When Is an Earmark an Earnmark

The Sustainable Ag Coalition believes that ATTRA lost its funding because Congress thought it was an earmark:

One very distressing casualty of the continuing series of Continuing Resolutions that are keeping the government open but cutting funding week by week is the National Sustainable Agriculture Information Service, known as ATTRA.  ATTRA’s $2.8 million was cut entirely in H.R. 1, the House-passed full-year Continuing Resolution from mid-February and that proposed program termination was unfortunately including among the $6 billion in cuts adopted by Congress this week in the new short-term Continuing Resolution keeping the government operating through April 8.

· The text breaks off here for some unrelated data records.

-- ==== Sys2Proof/Laws/Claims.lean ====
section
/-! SUPPORT. The shared operations in the words of Safety.lean: which frames they keep, what they do to `csr0`. -/

namespace Sys2Proof.Machine

/-- Bits 9 to 15 of a word, as a mask. -/
theorem pendingMask_getLsbD (j : Nat) : (0xfe00#16).getLsbD j = (decide (9 ≤ j) && decide (j ≤ 15)) := by
  by_cases h : j < 16
  · have : ∀ k : Fin 16, (0xfe00#16).getLsbD k.val = (decide (9 ≤ k.val) && decide (k.val ≤ 15)) := by decide
    exact this ⟨j, h⟩
  · rw [BitVec.getLsbD_of_ge _ j (by omega)]
    simp [show ¬ j ≤ 15 by omega]

/-- A word masked to bits 9 to 15 is not 0 exactly when one of them is set. -/
theorem pending_ne_zero_iff (v : Word) :
    ((v &&& 0xfe00#16) != 0) = true ↔ ∃ j, 9 ≤ j ∧ j ≤ 15 ∧ v.getLsbD j = true := by
  rw [bne_iff_ne]
  constructor
  · intro h
    by_contra hn
    apply h
    apply BitVec.eq_of_getLsbD_eq
    intro j hj
    rw [BitVec.getLsbD_and, pendingMask_getLsbD]
    by_cases h9 : 9 ≤ j
    · have : v.getLsbD j = false := by
        by_contra hb
        exact hn ⟨j, h9, by omega, by simpa using hb⟩
      simp [this]
    · simp [h9]
  · rintro ⟨j, h9, h15, hb⟩ h0
    have := congrArg (fun w => w.getLsbD j) h0
    simp [BitVec.getLsbD_and, pendingMask_getLsbD, h9, h15, hb] at this

/-- A store into `f` raises something exactly when it newly sets a bit 9 to 15 (R241). -/
theorem setsPending_iff (old new : Word) :
    setsPending old new = true ↔ ∃ j, 9 ≤ j ∧ j ≤ 15 ∧ new.getLsbD j = true ∧ old.getLsbD j = false := by
  unfold setsPending
  rw [pending_ne_zero_iff]
  constructor
  · rintro ⟨j, h9, h15, hb⟩
    refine ⟨j, h9, h15, ?_⟩
    simpa [show j < 16 by omega] using hb
  · rintro ⟨j, h9, h15, hb, ho⟩
    refine ⟨j, h9, h15, ?_⟩
    rw [BitVec.getLsbD_and, BitVec.getLsbD_not, hb, ho]
    simp [show j < 16 by omega]

/-- The handler is due exactly when interrupts are enabled and a bit 9 to 15 of `f` is set (R246). -/
theorem State.entryDue_iff (s : State) :
    s.entryDue = true ↔ s.ie = true ∧ ∃ j, 9 ≤ j ∧ j ≤ 15 ∧ s.f.getLsbD j = true := by
  unfold State.entryDue
  rw [Bool.and_eq_true, pending_ne_zero_iff]

/-- Clearing `H` changes no other bit. -/
theorem sameCsrsButH_withH (s t : State) (b : Bool) (h : t.csrs = { s.csrs with csr0 := withH s.csrs.csr0 b }) :
    t.csrs.csr0.getLsbD 8 = b ∧ SameCsrsButH s t := by
  rw [SameCsrsButH, h]
  refine ⟨withBit_same _ 8 b (by decide), fun j hj => withBit_of_ne _ 8 j b (by decide) hj, rfl, rfl, rfl, rfl, rfl⟩

/-- What a store into a register does to the CSRs (R241). -/
theorem State.writeReg_csrsAfterStore (s : State) (d : Reg) (v : Word) : CsrsAfterStore s (s.writeReg d v) := by
  have hn : NewlyPending s (s.writeReg d v) ↔ d = .f ∧ setsPending s.f v = true := by
    unfold NewlyPending
    rw [State.writeReg_f]
    by_cases hd : d = .f
    · subst hd
      simp only [if_true, true_and]
      rw [setsPending_iff]
    · rw [if_neg (fun h => hd h.symm)]
      constructor
      · rintro ⟨j, _, _, h1, h2⟩
        rw [h1] at h2; cases h2
      · rintro ⟨h, _⟩; exact absurd h hd
  constructor
  · intro h
    obtain ⟨hd, hp⟩ := hn.mp h
    apply sameCsrsButH_withH
    unfold State.writeReg
    rw [if_pos ⟨hd, hp⟩]; rfl
  · intro h
    unfold State.writeReg
    rw [if_neg (fun h' => h (hn.mpr h'))]; rfl

/-- The rule for `csr0` looks at bits 9 to 15 of `f` and at the CSRs alone. -/
theorem CsrsAfterStore.congr {s t u : State} (h : CsrsAfterStore s t) (hf : ∀ j, 9 ≤ j → u.f.getLsbD j = t.f.getLsbD j)
    (hc : u.csrs = t.csrs) : CsrsAfterStore s u := by
  have hn : NewlyPending s u ↔ NewlyPending s t := by
    constructor
    · rintro ⟨j, h9, h15, hb, ho⟩; exact ⟨j, h9, h15, by rw [← hf j h9]; exact hb, ho⟩
    · rintro ⟨j, h9, h15, hb, ho⟩; exact ⟨j, h9, h15, by rw [hf j h9]; exact hb, ho⟩
  unfold CsrsAfterStore SameCsrsButH
  rw [hn, hc]
  exact h

/-- Nothing newly pending and no CSR changed. -/
theorem csrsAfterStore_of_same {s t : State} (hf : ∀ j, 9 ≤ j → t.f.getLsbD j = s.f.getLsbD j) (hc : t.csrs = s.csrs) :
    CsrsAfterStore s t := by
  refine ⟨fun ⟨j, h9, _, hb, ho⟩ => ?_, fun _ => hc⟩
  rw [hf j h9, ho] at hb; cases hb

/-- Only `f` and the CSRs of the state before matter to the rule for `csr0`. -/
theorem CsrsAfterStore.of_same_before {s u t : State} (h : CsrsAfterStore u t) (hf : u.f = s.f) (hc : u.csrs = s.csrs) :
    CsrsAfterStore s t := by
  unfold CsrsAfterStore NewlyPending SameCsrsButH at *
  rw [hf, hc] at h
  exact h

The justification for cutting ATTRA appears to be a misperception that it is an earmark.  Indeed, like earmarks, many Senators and Members of Congress request funding for ATTRA every year, as they do for many programs.  However, unlike earmarks for projects in specific congressional districts, ATTRA is a nationwide program, authorized in the 2008 Farm Bill, and it has been included in presidential budgets through many administrations over several decades. 

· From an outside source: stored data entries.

-- ==== Sys2Proof/Tests/Slice0.lean ====
section
/-! SUPPORT. Tests of the model. Expected results are the spec's own vectors (95_test_vectors.md, V1 to V14) or its opcode
table, worked out there from the rules. -/

namespace Sys2Proof.Tests

open Sys2Proof.Machine

/-! ## WellFormed refuses an opcode byte outside its row (R203) -/

theorem test_wf_unassigned22 : Instr.wf (.unassigned22 0x24 .r0 .r0) = false := by decide
theorem test_wf_unassigned24 : Instr.wf (.unassigned24 0x28 .r0 .r0) = false := by decide
theorem test_wf_unassigned28 : Instr.wf (.unassigned28 0x27 .r0 .r0) = false := by decide
theorem test_wf_unassigned30 : Instr.wf (.unassigned30 0x40 .r0 .r0) = false := by decide
theorem test_wf_unassigned40 : Instr.wf (.unassigned40 0x80 .r0 .r0) = false := by decide
theorem test_wf_unassignedD0 : Instr.wf (.unassignedD0 0xe0 .r0 .r0) = false := by decide
theorem test_wf_unassignedE0 : Instr.wf (.unassignedE0 0xdf .r0 .r0) = false := by decide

 What they don't mention is that the National Sustainable Agriculture Information Service is not a federal agency, as the name might imply (and I first thought).  It's the outcome of a cooperative agreement with the Rural Development Service--in other words federal money provided to a cooperative.  Here's the general blurb from RD:

We have over 80 years of experience working with the cooperative sector and remain the only federal agency charged with that responsibility. USDA Rural Development has been providing support to cooperatives since the Cooperative Marketing Act of 1926, promoting the knowledge of cooperative principles and practices as well as collecting statistics on cooperative activities. The Cooperative Program provides assistance for rural residents interested in forming new cooperatives and administers programs that fund value-added producer grants, rural cooperative development centers, and small socially-disadvantaged producers.
We also provide resources to local cooperatives to support a department-wide effort known as, 'Know Your Farmer, Know Your Food'. This initiative, led by Deputy Secretary Kathleen Merrigan puts an increased emphasis on regional food systems, which will have direct and significant benefits to rural communities. Lear [sic] more here:
Now if the appropriation is specifically for that cooperative agreement, it comes pretty close in my mind to an earmark. If RD is given a lump sum of money for cooperative agreements and decides to give $2.8 million to ATTRA, then it's not.